▶ **Aim of the exercise**:
Give the following records again in full and without alteration.
*** Task inputs Section Begins ***
-- ==== Sys2Proof/Machine/Matrix.lean ====
section
/-! DEFINITION. The matrix engine (spec/05_matrix_engine.md R162 to R191): operand pairs, accumulator buffers, the order of addition,
MATMUL and ACCSTORE. -/

namespace Sys2Proof.Machine

/-! Operand pairs (R165). -/

/-- The sum classes of R175. -/
inductive SumClass where
  | tree | block | group | integer
  deriving DecidableEq, Repr
/-- What the operand pair table gives a pair: K_tile and its sum class. -/
structure Pair where
  kt : Nat
  cls : SumClass
  deriving DecidableEq, Repr
/-- The operand pair table, streaming format first (R165). -/
def pairOf (a b : Fmt) : Option Pair :=
  match a, b with
  | .fp32, .fp32 => some ⟨8, .tree⟩
  | .bf16, .bf16 => some ⟨32, .tree⟩
  | .fp16, .fp16 => some ⟨32, .tree⟩
  | .bf16, .e4m3 => some ⟨32, .tree⟩
  | .bf16, .e5m2 => some ⟨32, .tree⟩
  | .e4m3, .e4m3 => some ⟨64, .tree⟩
  | .e4m3, .e5m2 => some ⟨64, .tree⟩
  | .e5m2, .e4m3 => some ⟨64, .tree⟩
  | .e5m2, .e5m2 => some ⟨64, .tree⟩
  | .bf16, .e3m2 => some ⟨32, .block⟩
  | .bf16, .e2m3 => some ⟨32, .block⟩
  | .bf16, .e2m1 => some ⟨32, .block⟩
  | .int8, .int8 => some ⟨64, .integer⟩
  | .int8, .int4 => some ⟨64, .integer⟩
  | .int4, .int4 => some ⟨128, .integer⟩
  | .int8, .t3 => some ⟨256, .group⟩
  | .int4, .t3 => some ⟨256, .group⟩
  | .e4m3, .t3 => some ⟨128, .group⟩
  | .e5m2, .t3 => some ⟨128, .group⟩
  | .bf16, .t3 => some ⟨64, .group⟩
  | a, b => if a.micro && b.micro then some ⟨128, .block⟩ else none

/-! Sums (R175). -/

/-- One level of the pairwise tree. -/
def treeLevel : List Val → List Val
  | a :: b :: r => rne32 (a.add b) :: treeLevel r
  | l => l
/-- The fixed pairwise tree. -/
def treeSum : Nat → List Val → Val
  | 0, l => l.headD .zero
  | n + 1, l => match l with
    | [a] => a
    | l => treeSum n (treeLevel l)
/-- The exact sum of a nonempty list. -/
def exactSum : List Val → Val
  | [] => .zero
  | a :: r => r.foldl Val.add a
/-- The scale of block or group `i`: the product of both operands' scales where both are scaled. -/
def scaleAt (a b : List Val) (i : Nat) : Val :=
  match a[i]?, b[i]? with
  | some x, some y => x.mul y
  | some x, none => x
  | none, some y => y
  | none, none => .num false 1 0
/-- One accumulator entry over all chunks (R168, R175, R176). `exactInt` says that the products are integers, whose zero has no sign. -/
def accumulate (p : Pair) (exactInt : Bool) (a b : List Val) (sa sb : List Val) (acc : BitVec 32) : BitVec 32 :=
  let prods := List.zipWith Val.mul a b
  match p.cls with
  | .integer =>
    let sum := (exactSum prods).at_ 0
    acc + BitVec.ofInt 32 sum
  | .tree => bits32 ((pieces p.kt prods.length (padVals p.kt prods)).foldl (fun x l => rne32 (x.add (treeSum 8 l))) (val32 acc))
  | _ =>
    let w := if p.cls = .block then 32 else 64
    let term (l : List Val) (i : Nat) : Val :=
      let t := exactSum l
      rne32 ((if exactInt && t.isZero then .zero else t).mul (scaleAt sa sb i))
    bits32 ((pieces w prods.length (padVals w prods)).zipIdx.foldl (fun x l => rne32 (x.add (term l.1 l.2))) (val32 acc))

/-! Accumulator buffers (R170 to R174). -/

/-- Where an accumulator entry is held. -/
def accKey (b row col : Nat) : Nat := (b * 512 + row) * 128 + col
/-- The words of a row's first `n` columns that hold an error. -/
def State.accMarks (s : State) (g b row n : Nat) : List (Nat × BitVec 2) :=
  (s.tile g).accBad.filter (fun e => accKey b row 0 / 2 ≤ e.1 && e.1 < (accKey b row n + 1) / 2)
/-- A word of an accumulator read with an error: corrected and counted, or SRAM_UE (R173). -/
def State.accError (s : State) (g : Nat) (stage : Nat) (e : Nat × BitVec 2) : State :=
  let r := Reg.MXE_ACC_ECC g
  if e.2 = 2 then (s.fset r MXE_ACC_ECC.UE 1).raiseTile g aMXE fSRAM_UE (some stage)
  else
    let s := (s.fadd r MXE_ACC_ECC.CE_COUNT 1).fset r MXE_ACC_ECC.CE_BUF (e.1 / 32768)
    (s.fset r MXE_ACC_ECC.CE_ROW (e.1 / 64 % 512)).fset r MXE_ACC_ECC.CE_PAIR (e.1 % 64)
/-- The first `n` entries of an accumulator row. -/
def State.accRow (s : State) (g b row n : Nat) : List (BitVec 32) :=
  let w := (s.tile g).acc.filter (fun e => accKey b row 0 ≤ e.1 && e.1 < accKey b row n)
  (List.range n).map (fun c => tget 0 w (accKey b row c))
/-- A read of an accumulator row: its errors are met. -/
def State.accRead (s : State) (g b row n stage : Nat) : List (BitVec 32) × State :=
  (s.accRow g b row n, (s.accMarks g b row n).foldl (fun s e => s.accError g stage e) s)
/-- A write of the first entries of an accumulator row. A last word written in half is merged: an uncorrectable one is raised and keeps
its bits, as in a bank (R97, R173). -/
def State.accWrite (s : State) (g b row stage : Nat) (l : List (BitVec 32)) : State :=
  let k := accKey b row 0
  let n := l.length
  let half := (k + n) / 2
  let marks := s.accMarks g b row n
  let merged := marks.filter (fun e => n % 2 = 1 && e.1 = half)
  let keep := merged.any (fun e => e.2 = 2)
  let l := if keep then l.take (n - 1) else l
  let new := (l.zipIdx.map (fun e => (k + e.2, e.1))).filter (fun e => e.2 != 0)
  let gone := (marks.filter (fun e => !(keep && e.1 = half))).map (·.1)
  let s := s.modTile g (fun t => { t with
    acc := t.acc.filter (·.1 < k) ++ new ++ t.acc.filter (k + l.length ≤ ·.1)
    accBad := t.accBad.filter (fun e => !gone.contains e.1) })
  merged.foldl (fun s e => s.accError g stage e) s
*** Task inputs Section Ends ***
▶ **Exercise result**:
-- ==== Sys2Proof/Machine/Matrix.lean ====
section
/-! DEFINITION. The matrix engine (spec/05_matrix_engine.md R162 to R191): operand pairs, accumulator buffers, the order of addition,
MATMUL and ACCSTORE. -/

namespace Sys2Proof.Machine

/-! Operand pairs (R165). -/

/-- The sum classes of R175. -/
inductive SumClass where
  | tree | block | group | integer
  deriving DecidableEq, Repr
/-- What the operand pair table gives a pair: K_tile and its sum class. -/
structure Pair where
  kt : Nat
  cls : SumClass
  deriving DecidableEq, Repr
/-- The operand pair table, streaming format first (R165). -/
def pairOf (a b : Fmt) : Option Pair :=
  match a, b with
  | .fp32, .fp32 => some ⟨8, .tree⟩
  | .bf16, .bf16 => some ⟨32, .tree⟩
  | .fp16, .fp16 => some ⟨32, .tree⟩
  | .bf16, .e4m3 => some ⟨32, .tree⟩
  | .bf16, .e5m2 => some ⟨32, .tree⟩
  | .e4m3, .e4m3 => some ⟨64, .tree⟩
  | .e4m3, .e5m2 => some ⟨64, .tree⟩
  | .e5m2, .e4m3 => some ⟨64, .tree⟩
  | .e5m2, .e5m2 => some ⟨64, .tree⟩
  | .bf16, .e3m2 => some ⟨32, .block⟩
  | .bf16, .e2m3 => some ⟨32, .block⟩
  | .bf16, .e2m1 => some ⟨32, .block⟩
  | .int8, .int8 => some ⟨64, .integer⟩
  | .int8, .int4 => some ⟨64, .integer⟩
  | .int4, .int4 => some ⟨128, .integer⟩
  | .int8, .t3 => some ⟨256, .group⟩
  | .int4, .t3 => some ⟨256, .group⟩
  | .e4m3, .t3 => some ⟨128, .group⟩
  | .e5m2, .t3 => some ⟨128, .group⟩
  | .bf16, .t3 => some ⟨64, .group⟩
  | a, b => if a.micro && b.micro then some ⟨128, .block⟩ else none

/-! Sums (R175). -/

/-- One level of the pairwise tree. -/
def treeLevel : List Val → List Val
  | a :: b :: r => rne32 (a.add b) :: treeLevel r
  | l => l
/-- The fixed pairwise tree. -/
def treeSum : Nat → List Val → Val
  | 0, l => l.headD .zero
  | n + 1, l => match l with
    | [a] => a
    | l => treeSum n (treeLevel l)
/-- The exact sum of a nonempty list. -/
def exactSum : List Val → Val
  | [] => .zero
  | a :: r => r.foldl Val.add a
/-- The scale of block or group `i`: the product of both operands' scales where both are scaled. -/
def scaleAt (a b : List Val) (i : Nat) : Val :=
  match a[i]?, b[i]? with
  | some x, some y => x.mul y
  | some x, none => x
  | none, some y => y
  | none, none => .num false 1 0
/-- One accumulator entry over all chunks (R168, R175, R176). `exactInt` says that the products are integers, whose zero has no sign. -/
def accumulate (p : Pair) (exactInt : Bool) (a b : List Val) (sa sb : List Val) (acc : BitVec 32) : BitVec 32 :=
  let prods := List.zipWith Val.mul a b
  match p.cls with
  | .integer =>
    let sum := (exactSum prods).at_ 0
    acc + BitVec.ofInt 32 sum
  | .tree => bits32 ((pieces p.kt prods.length (padVals p.kt prods)).foldl (fun x l => rne32 (x.add (treeSum 8 l))) (val32 acc))
  | _ =>
    let w := if p.cls = .block then 32 else 64
    let term (l : List Val) (i : Nat) : Val :=
      let t := exactSum l
      rne32 ((if exactInt && t.isZero then .zero else t).mul (scaleAt sa sb i))
    bits32 ((pieces w prods.length (padVals w prods)).zipIdx.foldl (fun x l => rne32 (x.add (term l.1 l.2))) (val32 acc))

/-! Accumulator buffers (R170 to R174). -/

/-- Where an accumulator entry is held. -/
def accKey (b row col : Nat) : Nat := (b * 512 + row) * 128 + col
/-- The words of a row's first `n` columns that hold an error. -/
def State.accMarks (s : State) (g b row n : Nat) : List (Nat × BitVec 2) :=
  (s.tile g).accBad.filter (fun e => accKey b row 0 / 2 ≤ e.1 && e.1 < (accKey b row n + 1) / 2)
/-- A word of an accumulator read with an error: corrected and counted, or SRAM_UE (R173). -/
def State.accError (s : State) (g : Nat) (stage : Nat) (e : Nat × BitVec 2) : State :=
  let r := Reg.MXE_ACC_ECC g
  if e.2 = 2 then (s.fset r MXE_ACC_ECC.UE 1).raiseTile g aMXE fSRAM_UE (some stage)
  else
    let s := (s.fadd r MXE_ACC_ECC.CE_COUNT 1).fset r MXE_ACC_ECC.CE_BUF (e.1 / 32768)
    (s.fset r MXE_ACC_ECC.CE_ROW (e.1 / 64 % 512)).fset r MXE_ACC_ECC.CE_PAIR (e.1 % 64)
/-- The first `n` entries of an accumulator row. -/
def State.accRow (s : State) (g b row n : Nat) : List (BitVec 32) :=
  let w := (s.tile g).acc.filter (fun e => accKey b row 0 ≤ e.1 && e.1 < accKey b row n)
  (List.range n).map (fun c => tget 0 w (accKey b row c))
/-- A read of an accumulator row: its errors are met. -/
def State.accRead (s : State) (g b row n stage : Nat) : List (BitVec 32) × State :=
  (s.accRow g b row n, (s.accMarks g b row n).foldl (fun s e => s.accError g stage e) s)
/-- A write of the first entries of an accumulator row. A last word written in half is merged: an uncorrectable one is raised and keeps
its bits, as in a bank (R97, R173). -/
def State.accWrite (s : State) (g b row stage : Nat) (l : List (BitVec 32)) : State :=
  let k := accKey b row 0
  let n := l.length
  let half := (k + n) / 2
  let marks := s.accMarks g b row n
  let merged := marks.filter (fun e => n % 2 = 1 && e.1 = half)
  let keep := merged.any (fun e => e.2 = 2)
  let l := if keep then l.take (n - 1) else l
  let new := (l.zipIdx.map (fun e => (k + e.2, e.1))).filter (fun e => e.2 != 0)
  let gone := (marks.filter (fun e => !(keep && e.1 = half))).map (·.1)
  let s := s.modTile g (fun t => { t with
    acc := t.acc.filter (·.1 < k) ++ new ++ t.acc.filter (k + l.length ≤ ·.1)
    accBad := t.accBad.filter (fun e => !gone.contains e.1) })
  merged.foldl (fun s e => s.accError g stage e) s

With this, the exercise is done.